Windchild's informative rant is precisely the type of thing I have to explain to Linux newbs all the time. They always ask about file extensions and I have to explain that file extensions mean absolutely nothing to the Linux or Unix kernel -- they are only there for humans to look at to distinguish what is what on the screen (and even this doesn't work if the extension is changed).

In Unix, a file is executable only if its file permissions allow it. It doesn't matter if its named "virus.txt" or "virus" or "virus.deb" or whatever, it will only execute based on whether the execute bit has been set in its permissions. And newly created files (e.g. those downloaded) do not have the execute bit set by default (this is called the "umask"). The user has to explicitly set the file to execute (unless they have set the umask to do differently).

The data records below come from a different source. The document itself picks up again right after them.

-- ==== Sys2Proof/Machine/Caddy.lean ====
section
/-!
DEFINITION. Caddy (R55 to R66): the event log, attestation, updates, bring-up and module reset; scrubbing (R29); the retirement of cores and
L2 slices (R345, R346); and the loss of power (R58).
-/
namespace Sys2Proof.Machine

/-- Changes Caddy. -/
def State.updCaddy (s : State) (f : Caddy → Caddy) : State := { s with caddy := f s.caddy }

/-! ## Lockstep -/

/-- `CADDY_LOCKSTEP_MISMATCH` (R55): both cores restart; jobs, time and links run on. -/
def execCaddyLockstepMismatch (s : State) : Result := .next (s.updCaddy fun c => { c with running := false, mismatch := true })

/-- `CADDY_RESTART_COMPLETE` (R55): the firmware runs again and logs with class 5. (in part DEDUCED, log entry 66) -/
def execCaddyRestartComplete (s : State) : Result := .next (
  if s.caddy.running then s
  else
    let s := s.updCaddy fun c => { c with running := true, mismatch := false }
    logEvent s .lockstep 5 (logSource 0 0) 255 0 0)

/-! ## The event log -/

/-- The first `n` bytes of a list, zeros after its end. -/
def padTo (n : Nat) (b : List Byte) : List Byte := (b ++ List.replicate n 0).take n

/-- The 64 bytes of a log record (R57). -/
def LogRec.bytes (r : LogRec) : List Byte :=
  let b := bytesOfNum 8 r.time ++ bytesOfNum 4 r.seqNo ++ bytesOfNum 2 (Config.logCode r.event).toNat ++ bytesOfNum 1 r.cls ++
    bytesOfNum 1 r.source ++ bytesOfNum 1 r.part ++ [0, 0, 0] ++ padTo 40 (Config.logData r.event r.x r.y)
  b ++ bytesOfNum 4 (crc32 b)

/-- The place of a record in the ring of 65,536 (R57): its SEQ modulo that number, so that the ring of a new module starts at place 0. (DESIGN CHOICE, log entry 66) -/
def LogRec.place (r : LogRec) : Nat := r.seqNo % 65536

/-- The erase sector of a record in the ring (R57): 64 records, the first of which has SEQ mod 64 = 0. (DESIGN CHOICE, log entry 66) -/
def LogRec.sector (r : LogRec) : Nat := r.place / 64

/-- Writes a record to flash (R57): the first record of a sector erases the 64 oldest, and a record takes the place of an invalid one. -/
def putFlash (flash : List LogRec) (r : LogRec) : List LogRec :=
  (if r.place % 64 = 0 then flash.filter fun x => decide (x.sector ≠ r.sector) else flash.filter fun x => decide (x.place ≠ r.place)) ++ [r]

/-- `LOG_FLUSH` (R57): the buffered records are written to flash. (in part DEDUCED, log entry 66) -/
def execLogFlush (s : State) : Result := .next (
  if s.caddy.running then s.updCaddy fun c =>
    { c with flash := c.logBuf.foldl putFlash c.flash, logBuf := [], logSeq := (c.logBuf.getLast?.map LogRec.seqNo).getD c.logSeq }
  else s)

/-- `LOG_READ` (R58): the record with a SEQ, where flash holds a valid one. It is answered while Caddy restarts too, and a SEQ that flash does
not hold has no answer (DESIGN CHOICE, log entry 66). -/
def execLogRead (seqNo : Nat) (s : State) : Result := .next (match s.caddy.flash.find? fun r => r.seqNo == seqNo && r.crcOk with
  | some r => s.send (.log r.bytes)
  | none => s)

/-- The log window (R58): the newest valid record of flash whose SEQ modulo 256 is `k`, and zeros where there is none. (in part DESIGN CHOICE, log entry 66) -/
def logWindow (c : Caddy) (k : Nat) : List Byte :=
  match (c.flash.filter fun r => r.crcOk && decide (r.seqNo % 256 = k)).getLast? with
  | some r => r.bytes
  | none => List.replicate 64 0

/-! ## Attestation -/

/-- `ATTEST_REQUEST` (R63): Caddy holds up to four requests, also while it restarts (DESIGN CHOICE, log entry 66). -/
def execAttestRequest (nonce : Nat) (s : State) : Result := .next (
  if s.caddy.attest.length < 4 then s.updCaddy fun c => { c with attest := c.attest ++ [nonce] } else s.send (.busy 0))

/-- The setup record of a partition as the module holds it (R82, R88). -/
def Partition.recordBytes (q : Partition) : List Byte :=
  let u := q.setup
  let (period, budget) := q.pendBudget.getD (u.period, u.budget)
  let n (k v : Nat) : List Byte := bytesOfNum k v
  padTo 256 (n 2 1 ++ n 1 q.num ++ n 1 ((if u.shadow then 1 else 0) + if u.rollback then 2 else 0) ++ n 4 0 ++ n 8 u.ptroot ++ n 8 u.fbbase ++
      n 1 u.fblog2 ++ n 1 0 ++ n 2 u.nstream ++ n 4 u.predl ++ n 8 u.qmask0 ++ n 8 u.qmask1 ++ n 8 u.l2mask0 ++ n 8 u.l2mask1 ++
      n 1 u.carve0 ++ n 1 u.carve1 ++ n 1 u.chsp0 ++ n 1 u.chsp1 ++ n 4 u.cpymask ++ n 2 u.colmask ++ n 6 0 ++ n 4 period ++ n 4 0 ++
      (budget.flatMap fun b => n 8 b)) ++
    padTo 256 (u.ranges.flatMap fun r => n 8 r.1 ++ n 8 r.2)

/-- The measurement of a partition in a report (R63): zero for one that does not exist. (in part DESIGN CHOICE, log entry 13) -/
def Partition.measured (q : Partition) : List Byte := if q.exists_ then measurement q.recordBytes else List.replicate 64 0

/-- Bytes of a signature (R61). -/
def signatureLen : Nat := 29792

/-- The signature of a message by the device identity key (R61, R62). (DESIGN CHOICE, log entry 13) -/
def signatureOf (b : List Byte) : List Byte := (List.range signatureLen).map (Config.signatureByte b)

/-- The bytes of a configuration image before its signature (R59). (in part DESIGN CHOICE, log entry 10) -/
def imageUnsigned (i : ConfigImage) : List Byte :=
  let body := Config.configBody i.body
  bytesOfNum 4 i.magic ++ bytesOfNum 4 (640 + body.length + signatureLen) ++ bytesOfNum 4 i.svn ++ bytesOfNum 4 i.spare ++
    i.coremap0.flatMap (bytesOfNum 2) ++ i.coremap1.flatMap (bytesOfNum 2) ++ bytesOfNum 8 i.l2ret0 ++ bytesOfNum 8 i.l2ret1 ++ body

/-- The bytes of a configuration image (R59). -/
def imageBytes (i : ConfigImage) : List Byte := imageUnsigned i ++ i.sig

/-- A configuration image that Caddy signs with the device identity key (R60). -/
def signHere (i : ConfigImage) : ConfigImage := { i with sig := signatureOf (imageUnsigned i), signed := true }

/-- The configuration slot by its number. -/
def Caddy.cfg (c : Caddy) (slot : Nat) : Option ConfigImage := if slot = 0 then c.cfgA else c.cfgB
/-- The firmware slot by its number. -/
def Caddy.fw (c : Caddy) (slot : Nat) : Option FirmwareImage := if slot = 0 then c.fwA else c.fwB

/-- Bytes 0 to 1,271 of a report (R63): what its signature covers. (in part DESIGN CHOICE, log entry 13) -/
def reportBytes (s : State) (nonce : Nat) : List Byte :=
  let c := s.caddy
  bytesOfNum 4 0x54504154 ++ bytesOfNum 4 (1272 + signatureLen) ++ bytesOfNum 32 nonce ++ bytesOfNum 8 s.time.now ++
    measurement (((c.fw c.slotFw).map FirmwareImage.bytes).getD []) ++ measurement (((c.cfg c.slotCfg).map imageBytes).getD []) ++
    bytesOfNum 2 ((s.parts.filter Partition.exists_).map fun q => 2 ^ q.num).sum ++ bytesOfNum 6 0 ++ s.parts.flatMap Partition.measured ++
    measurement Config.certificate

/-- A report with its signature (R63). -/
def signedReport (s : State) (nonce : Nat) : List Byte := reportBytes s nonce ++ signatureOf (reportBytes s nonce)

/-- `ATTEST_REPORT` (R62, R63): the oldest request is answered, unless Caddy refuses to sign. (in part DEDUCED, log entry 66) -/
def execAttestReport (s : State) : Result := .next (match s.caddy.attest with
  | [] => s
  | nonce :: rest =>
    if !s.caddy.running then s
    else
      let t := s.updCaddy fun c => { c with attest := rest }
      if s.caddy.mayReport then t.send (.report (signedReport s nonce)) else t)

/-! ## Images -/

/-- Writes a firmware slot. -/
def Caddy.setFw (c : Caddy) (slot : Nat) (i : FirmwareImage) : Caddy := if slot = 0 then { c with fwA := some i } else { c with fwB := some i }
/-- Writes a configuration slot. -/
def Caddy.setCfg (c : Caddy) (slot : Nat) (i : ConfigImage) : Caddy := if slot = 0 then { c with cfgA := some i } else { c with cfgB := some i }

/-- Whether Caddy accepts a firmware image (R60, R64). -/
def Caddy.takesFw (c : Caddy) (i : Option FirmwareImage) : Bool :=
  match i with
  | some i => i.signed && decide (c.minSvn ≤ i.svn)
  | none => false

/-- Whether a COREMAP gives each logical index once (R60). -/
def coremapOk (m : List Nat) : Bool := (List.range 144).all fun i => decide (m.count i = 1)

/-- Whether Caddy accepts a configuration image (R60). -/
def Caddy.takesCfg (c : Caddy) (i : Option ConfigImage) : Bool :=
  match i with
  | some i => i.signed && decide (i.spare = 0) && i.bodyZero && decide (c.minSvn ≤ i.svn) && coremapOk i.coremap0 && coremapOk i.coremap1
  | none => false

/-- Logs a rejected image (R60): class 4. -/
def logRejected (s : State) : State := logEvent s .imageRejected 4 (logSource 0 0) 255 0 0

/-- The component of an update stands whole in its inactive slot (R64): it is verified, and becomes pending. (in part DEDUCED, log entry 66) -/
def finishUpdate (s : State) (u : UpdateImage) : State :=
  let c := { s.caddy with session := none }
  match u with
  | .firmware i =>
    let ok := c.takesFw (some i)
    let s := { s with caddy := { c.setFw (1 - c.nextFw) i with pendFw := ok } }
    if ok then s else logRejected s
  | .config i =>
    let ok := c.takesCfg (some i)
    let s := { s with caddy := { c.setCfg (1 - c.nextCfg) i with pendCfg := ok } }
    if ok then s else logRejected s

/-- `FIRMWARE_UPDATE` (R64): one session at a time; it ends when its component has been transferred. (in part DEDUCED, log entry 66) -/
def execFirmwareUpdate (u : UpdateRequest) (s : State) : Result := .next (
  if !s.caddy.running then s
  else match s.caddy.session with
    | none => if u.finish then s.send (.busy 1) else s.updCaddy fun c => { c with session := some u.requester }
    | some r => if u.finish && r = u.requester then finishUpdate s u.image else s.send (.busy 1))

/-- The image that Caddy writes next (R60): the pending one, or the one in force, changed; it stands in the inactive slot and takes effect at
the next module reset. -/
def writeConfig (s : State) (f : ConfigImage → ConfigImage) : State :=
  s.updCaddy fun c =>
    match c.cfg (if c.pendCfg then 1 - c.nextCfg else c.nextCfg) with
    | some i => { c.setCfg (1 - c.nextCfg) (signHere (f i)) with pendCfg := true }
    | none => c

/-- A configuration image whose BODY changes. -/
def updBody (i : ConfigImage) (f : ConfigBody → ConfigBody) : ConfigImage := { i with body := f i.body }

/-! ## Hinge modules -/

/-- Failed lanes of a Hinge module are noted in the next image (R59, R60). -/
def recordHinge (s : State) (n lanes : Nat) : State :=
  writeConfig s fun i => updBody i fun b => { b with hingeRepairs := b.hingeRepairs.modify n (· + lanes) }

/-- `HINGE_LANE_REPAIR` (R34, R60): the change applies at once, and the next image records it. (in part DEDUCED, log entry 65) -/
def execHingeLaneRepair (n lanes : Nat) (s : State) : Result := .next (
  if lanes = 0 then s else recordHinge (updHinge s n fun m => m.repair lanes) n lanes)

/-- `HINGE_MODULE_RETIRE` (R34, R60): a module that needs more than four lanes. (in part DEDUCED, log entry 65) -/
def execHingeModuleRetire (n : Nat) (s : State) : Result := .next (recordHinge (updHinge s n HingeMod.retire) n 5)

/-! ## Bring-up -/

/-- Caddy after a module reset (R57, R64, R65): flash stays, a pending component takes effect, and new firmware that has failed three times
running gives way to the other slot. -/
def Caddy.restarted (c : Caddy) : Caddy × Bool :=
  let fails := c.failedBoots + 1
  let back := c.trialFw && !c.ready && decide (3 ≤ fails) && !c.pendFw
  ({ Caddy.reset with
      flash := c.flash, nextSeq := (match (c.flash.filter LogRec.crcOk).getLast? with
        | some r => (r.seqNo + 1) % 4294967296
        | none => 0)
      logSeq := c.logSeq, nextFw := if c.pendFw || back then 1 - c.nextFw else c.nextFw, nextCfg := if c.pendCfg then 1 - c.nextCfg else c.nextCfg
      cfgA := c.cfgA, cfgB := c.cfgB, fwA := c.fwA, fwB := c.fwB, minSvn := c.minSvn, trialFw := c.pendFw || (c.trialFw && !back)
      failedBoots := if c.pendFw || back || c.ready then 0 else if c.trialFw then fails else 0 }, back)

/-- What memory keeps through a module reset: everything, or, after a loss of power, the memories outside the module's own devices. (in part DEDUCED, log entry 66) -/
def State.keptMem (s : State) : Mem := if s.powered then s.mem else s.mem.filter fun c => decide (cxlBase ≤ c.1)

/-- `MODULE_RESET` (R65, R87): everything is as after reset, and bring-up starts. (in part DEDUCED, log entry 66) -/
def resetModule (s : State) : State :=
  let (c, back) := s.caddy.restarted
  let t : State := { State.reset with
    agenda := s.agenda, turn := s.turn, fresh := s.fresh, out := s.out, mem := s.keptMem
    poison := if s.powered then s.poison else s.poison.filter fun b => decide (cxlBase ≤ 64 * b)
    caddy := c, links := { Links.reset with modid := s.links.modid } }
  if back then logEvent t .bootFallback 4 (logSource 0 0) 255 0 0 else t
/-- `MODULE_RESET`. -/
def execModuleReset (s : State) : Result := .next (resetModule s)

/-- Bring-up goes on to a step, or stops at the one in progress (R65, R66). -/
def bootTo (s : State) (n : Nat) : State := s.updCaddy fun c => { c with bootStep := n }
/-- Bring-up stops. -/
def bootStop (s : State) : State := s.updCaddy fun c => { c with stopped := true }

/-- A firmware slot runs (R66). -/
def runFirmware (s : State) (slot : Nat) : State := bootTo (s.updCaddy fun c => { c with slotFw := slot, nextFw := slot }) 3

/-- Step 2 (R65): the firmware slot is verified, or the other. (in part DEDUCED, log entry 66) -/
def bootFirmware (s : State) : State :=
  let c := s.caddy
  if c.takesFw (c.fw c.nextFw) then runFirmware s c.nextFw
  else if c.takesFw (c.fw (1 - c.nextFw)) then runFirmware s (1 - c.nextFw)
  else bootStop s

/-- Step 3 (R60, R62, R65): the configuration image is accepted, and the identity key is derived. An empty slot in force counts as a rejected
image, and an empty other slot is not logged (DESIGN CHOICE, log entry 66). -/
def bootConfig (s : State) (keyMatches : Bool) : State :=
  let c := s.caddy
  let s := if c.takesCfg (c.cfg c.nextCfg) then s else logRejected s
  let key (slot : Nat) : State :=
    let s := s.updCaddy fun c => { c with mayReport := keyMatches, slotCfg := slot, nextCfg := slot }
    bootTo (if keyMatches then s else logEvent s .keyMismatch 4 (logSource 0 0) 255 0 0) 4
  if c.takesCfg (c.cfg c.nextCfg) then key c.nextCfg
  else if c.takesCfg (c.cfg (1 - c.nextCfg)) then key (1 - c.nextCfg)
  else bootStop (if (c.cfg (1 - c.nextCfg)).isSome then logRejected s else s)

/-- The configuration image in force. -/
def Caddy.image (c : Caddy) : ConfigImage := (c.cfg c.slotCfg).getD default

/-- Step 4 (R65): channels that fail are marked; failed symbol regions of the image apply. -/
def bootMemory (s : State) (failed : List Nat) : State :=
  bootTo (s.updCaddy fun c => { c with failedChannels := failed, failedRegions := c.image.body.failedRegions }) 5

I guess at the low levels (below the GUI), Windows works similarly -- that is, file extensions are only there for humans to be able to distinguish one file type from another, but mean nothing to the kernel of the OS. The file extensions also make it easy for other software that interacts with certain file types (image viewers, text editors, etc.) to be able to open the file upon a single or double click.

As Windchild said, AppLocker is smarter than relying on file extensions since AppLocker, no doubt, works at the kernel level and is able to intercept kernel calls, etc. I am not on my Windows partition right now, so I haven't been able to test unorthodox file extensions on executable files, but I am sure Applocker would block them since my policy is a white list designed to block everything I haven't specified as being allowed. This is why I often say that AppLocker configured with a default deny policy running from a LUA makes AV software, at best, superfluous.

 

LOL, you oughta post a sticky in the Linux forum Anyway, I'm glad I finally grasped the concept of that. It's something that doesn't get talked about much, but I do remember seeing one of your posts explaining it. Thanks for the info!

 

Hello folks,

I don't know whether or not you'll find this information regarding AppLocker useful, but I guess it won't hurt letting you know about it, in case don't already.

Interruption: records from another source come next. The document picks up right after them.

-- ==== Sys2Proof/Machine/Dispatch.lean ====
section
/-!
DEFINITION. The meaning of every instruction: one arm for each constructor of Instr.
-/
namespace Sys2Proof.Machine
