/-! ## Events of streams -/

/-- The state of a front end (R95 to R99, R104, R105): the doorbell, the tail word, EN, HEAD and TAIL at zero, RESUME and SKIP, and the reading
of a header: none while its TYPE is 0 or the tail does not cover the packet, a halt when it is ill-formed, else the packet.
The corners of a front end are read as log entry 50 says (DEDUCED). -/
def Obligations.FrontEnds : Prop :=
  ∀ (s : State) (p st : Nat) (x : Stream), s.stream? p st = some x →
    let is (t : State) (y : Stream) : Prop := t.stream? p st = some y
    let only (t : State) : Prop := { t with parts := s.parts } = s
    let halted (t : State) (code slots : Nat) : Prop := ∃ y, t.stream? p st = some y ∧ y.state = .halted ∧ y.ecode = code ∧ y.head = x.head ∧
      y.packet = none ∧ y.haltSlots = slots ∧ (t.part p).istat.testBit st = true
    (∀ v, (x.mtail = true → ∃ t, exec (.doorbell p st v) s = .next t ∧ only t ∧ is t { x with tail := v % 2 ^ 32 }) ∧
      (x.mtail = false → x.en = false → ∃ t, exec (.doorbell p st v) s = .next t ∧ only t ∧
        is t { x with tail := v % 2 ^ 32, seen := v % 2 ^ 32 }) ∧
      (x.mtail = false → x.en = true → x.state = .waiting → ∃ t, exec (.doorbell p st v) s = .next t ∧ only t ∧
        is t { x with tail := v % 2 ^ 32, seen := v % 2 ^ 32 }) ∧
      (x.mtail = false → x.en = true → x.state = .idle → x.head < 2 ^ 32 → 2 ^ x.qlog2 < (v % 2 ^ 32 + 2 ^ 32 - x.head) % 2 ^ 32 →
        ∃ t, exec (.doorbell p st v) s = .next t ∧ halted t 4 1)) ∧
    ((x.en = false ∨ x.mtail = false → exec (.tailWordChange p st) s = .next s) ∧
     (∀ s₁ b, x.en = true → x.mtail = true → x.state = .waiting →
       feAcquire s p st (tailScope s p x.tailaddr) x.tailaddr 8 = (s₁, .data b) →
       ∃ t, exec (.tailWordChange p st) s = .next t ∧ is t { x with seen := fieldAt b 0 4 })) ∧
    (x.en = true → exec (.qctlEnable p st) s = .next s) ∧
    (x.en = false → x.mtail = false → x.tail = x.head → x.head < 2 ^ 32 → ∃ t, exec (.qctlEnable p st) s = .next t ∧ only t ∧
      is t { x with en := true, state := .idle, seen := x.tail }) ∧
    (∃ t, exec (.qctlDisable p st) s = .next t ∧ t.grids = s.grids ∧ t.eng = s.eng ∧ t.mem = s.mem ∧
      is t { x with en := false, state := .disabled, packet := none, jump := none }) ∧
    (∃ t, exec (.qctlZero p st) s = .next t ∧ only t ∧ is t (if x.en then x else { x with head := 0, tail := 0, seen := 0 })) ∧
    (x.state ≠ .halted → exec (.statResume p st) s = .next s ∧ exec (.statSkip p st) s = .next s) ∧
    (x.state = .halted → x.jump = none → x.head < 2 ^ 32 →
      (x.seen = x.head → ∃ t, exec (.statResume p st) s = .next t ∧ only t ∧ is t { x with ecode := 0, state := .idle }) ∧
      (x.seen = (x.head + x.haltSlots) % 2 ^ 32 → ∃ t, exec (.statSkip p st) s = .next t ∧ only t ∧
        is t { x with ecode := 0, state := .idle, head := (x.head + x.haltSlots) % 2 ^ 32 })) ∧
    (∀ s₁ b, x.en = true → x.state = .reading → x.packet = none → x.jump = none → hostGone s p (x.slotAddr x.head) = false →
      feRead (s.updStream p st fun y => { y with state := .reading }) p st (x.slotAddr x.head) 64 = (s₁, .data b) →
      let n := byteAt b 1 % 4 + 1
      let short := (x.seen + 2 ^ 32 - x.head) % 2 ^ 32 < n
      (byteAt b 0 = 0 ∨ short → ∃ t, exec (.headerReread p st) s = .next t ∧ is t x ∧ t.mem = s₁.mem) ∧
      (∀ code off, ¬(byteAt b 0 = 0 ∨ short) → headerBad x b = some (code, off) →
        ∃ t, exec (.headerReread p st) s = .next t ∧ halted t code n) ∧
      (¬(byteAt b 0 = 0 ∨ short) → headerBad x b = none → n = 1 →
        ∃ t, exec (.headerReread p st) s = .next t ∧ is t { x with packet := some ⟨x.slotAddr x.head, 1, b⟩ } ∧ t.mem = s₁.mem)) ∧
    (x.en = false ∨ x.packet ≠ none → exec (.headerReread p st) s = .next s)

I haven't seen it personally, yet. I just came across it now.

Link: http://technet.microsoft.com/pt-pt/security/ee794675(en-us).aspx

In one of the earlier posts someone mentioned that AppLocker would overcome SRP (The same is said in the help file, for example).
While that's true, I've also read in the help file that if setting SRP and AppLocker in different GPOs, that it will allow interoperability between both.

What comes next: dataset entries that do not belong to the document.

section wait
variable (g : Group) (x : Lane) (k : Nat)
@[simp] theorem dstV_wait (v : Word32) : (dstV g x k v).wait = x.wait := by unfold dstV; split <;> rfl
@[simp] theorem dstW_wait (v : Word64) : (dstW g x k v).wait = x.wait := by unfold dstW; split <;> rfl
@[simp] theorem setP_wait (v : Bool) : (setP x k v).wait = x.wait := by unfold setP; split <;> rfl
@[simp] theorem writeT_wait (bs : List Byte) : (writeT g x k bs).wait = x.wait := rfl
@[simp] theorem writeA_wait (bs : List Byte) : (writeA g x k bs).wait = x.wait := rfl
@[simp] theorem laneDraw_wait (gl : Nat) : (laneDraw x gl).2.wait = x.wait := rfl
@[simp] theorem laneDraws_wait (gl n : Nat) : (laneDraws x gl n).2.wait = x.wait := by
  induction n generalizing x with
  | zero => rfl
  | succ n ih => exact ih _
end wait

/-! ## Group-set words -/

/-- The cohort of a group past the word. -/
def advanced (s : State) (x : Group) : Group :=
  { x with lanes := x.lanes.mapIdx fun l y => if s.issue.lanes.contains l then { y with pc := s.issue.next, wait := .none } else y }

/-- A group-set word that fits and changes the registers of its group alone completes, and this is all it does (R352). -/
theorem groupCompute_word {s : State} {g : Group} {q : Nat} {form : GroupForm} (hf : GroupFits s g q form) (f : Group → Group)
    (hc : ∀ h, (f h).core = h.core) (hs : ∀ h, (f h).slot = h.slot)
    (hl : ∀ h : Group, ∀ ls, f { h with lanes := ls } = { f h with lanes := ls }) :
    ∃ t, groupCompute s q form f = .next t ∧ GroupWord s t (f g) := by
  obtain ⟨hg, hq, hr⟩ := hf
  have hlanes : ∀ h, (f h).lanes = h.lanes := fun h => by
    have e := congrArg Group.lanes (hl h h.lanes)
    exact e
  have hrefused : (inShader s && form.refused q) = false := by
    cases h : inShader s
    · rfl
    · simp [hr h]
  let F : Group → Group := fun x =>
    if x.isAt s.issue.core s.issue.slot then (f (advanced s x)).atLoopEnd s.issue s.issue.lanes else x
  have hF : ∀ x, (F x).core = x.core ∧ (F x).slot = x.slot := by
    intro x
    simp only [F]
    split
    · have m := (Group.sameFlow_atLoopEnd (f (advanced s x)) s.issue s.issue.lanes).place
      exact ⟨m.1.trans (hc _), m.2.trans (hs _)⟩
    · exact ⟨rfl, rfl⟩
  have hgroups : groupCompute s q form f = .next { s with groups := s.groups.map F } := by
    unfold groupCompute groupIssue
    simp only [hg, hrefused, hq, Bool.false_eq_true, if_false, if_true, runIssue, markLoopEnd_eq]
    congr 1
    unfold advance State.updLanes
    have lat : ∀ (x : Group) (ls : List Lane), ({ x with lanes := ls } : Group).isAt s.issue.core s.issue.slot = x.isAt s.issue.core s.issue.slot :=
      fun _ _ => rfl
    have fat : ∀ x : Group, (f x).isAt s.issue.core s.issue.slot = x.isAt s.issue.core s.issue.slot := by
      intro x; simp only [Group.isAt, hc, hs]
    simp only [State.updGroup, List.map_map]
    congr 1
    apply List.map_congr_left
    intro x _
    cases hx : x.isAt s.issue.core s.issue.slot <;>
      simp only [Function.comp_apply, F, advanced, lat, fat, hx, if_true, if_false, Bool.false_eq_true]
  have hp := isAt_of_issuing hg
  have hat : g.isAt s.issue.core s.issue.slot = true := by simp [Group.isAt, hp]
  have hlen : (f (advanced s g)).lanes.length = (f g).lanes.length := by simp [hlanes, advanced]
  have hlane : ∀ l, l < (f g).lanes.length → (f (advanced s g)).lane l = passed? s (f g) l := by
    intro l h
    simp only [hlanes] at h
    simp only [Group.lane, hlanes, advanced, passed?, List.contains_iff_mem]
    simp [h]
  have hwith : ∀ h : Group, f (advanced s h) = { f h with lanes := (advanced s h).lanes } := fun h => hl h _
  obtain ⟨h1, h2, h3⟩ := Group.sameFlow_atLoopEnd (f (advanced s g)) s.issue s.issue.lanes
  refine ⟨_, hgroups, rfl, fun c t hck => ?_, (f (advanced s g)).atLoopEnd s.issue s.issue.lanes, ?_, ?_, by omega, fun l h => ?_, fun h4 => ?_⟩
  · rw [State.group?_map s _ hF]
    cases hx : s.group? c t with
    | none => rfl
    | some x =>
      have hpx := isAt_of_group? hx
      have hn : x.isAt s.issue.core s.issue.slot = false := by
        rw [Bool.eq_false_iff]; intro hz
        simp only [Group.isAt, Bool.and_eq_true, decide_eq_true_eq] at hz
        exact hck ⟨hpx.1.symm.trans hz.1, hpx.2.symm.trans hz.2⟩
      simp only [Option.map_some, F, hn, Bool.false_eq_true, if_false]
  · show ({ s with groups := s.groups.map F } : State).group? s.issue.core s.issue.slot = _
    rw [State.group?_map s _ hF, show s.group? s.issue.core s.issue.slot = some g from hg]
    simp only [Option.map_some, F, hat, if_true]
  · have e := congrArg (fun z : Group => ({ z with lanes := (f g).lanes, loops := (f g).loops, ldep := (f g).ldep } : Group)) h1
    refine e.trans ?_
    rw [hwith]
  · rw [h3 l (by omega), hlane l h]
  · obtain ⟨k1, k2, k3⟩ := Group.atLoopEnd_short (f (advanced s g)) s.issue s.issue.lanes h4
    refine ⟨k1.trans (by rw [hwith]), k2.trans (by rw [hwith]), fun l h => ?_⟩
    rcases k3 l (by omega) with hk | ⟨hm, hk, n, hn⟩
    · split
      · rename_i hm; left; rw [hk, hlane l h]; simp only [passed?, if_pos hm]
      · rename_i hm; rw [hk, hlane l h]; simp only [passed?, if_neg hm]
    · rw [if_pos hm]; exact .inr ⟨n, hn⟩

Could you check it? I can't at the moment.


Thank you

 

Yes, but Applocker GPO policy will take precedence SRP GPO policy in Windows Server 2008 R2 and Win 7.

http://technet.microsoft.com/en-us/library/ee791851(WS.10).aspx

 

Ok please bear with me as I try to explain a couple things. I have applocker enabled as per Lucy's posts. After reboot I see that some programs have issues. Flash keeps crashing in IE8 which causes IE8 to crash. Also, Google Chrome will not start up unless I choose "run as admin". I am assuming other programs will need to "run as admin" protocol as well?

Here's my questions-
1. I read something about a white list above, is there an easy way to build a white list?
2. I am running as admin, do I still need a real time antivirus scanner? I have a few on demand scanners on hand. I also have prevx paid which can be ran and is no big deal. I just hate all the scanners going on all the time.
3. Running as admin with applocker do I need a HIPS or some sort of behavior monitor program, such as Comodo with D+ or MD?
4. If I choose to run a standard account with applocker is there some way to move all my programs and such things as browser favorites from admin to the standard account in one swoop?
5. If I choose to run as sandard account with applocker is there an easy way to white list programs?
6. Is there some fix for the flash in IE8 issue?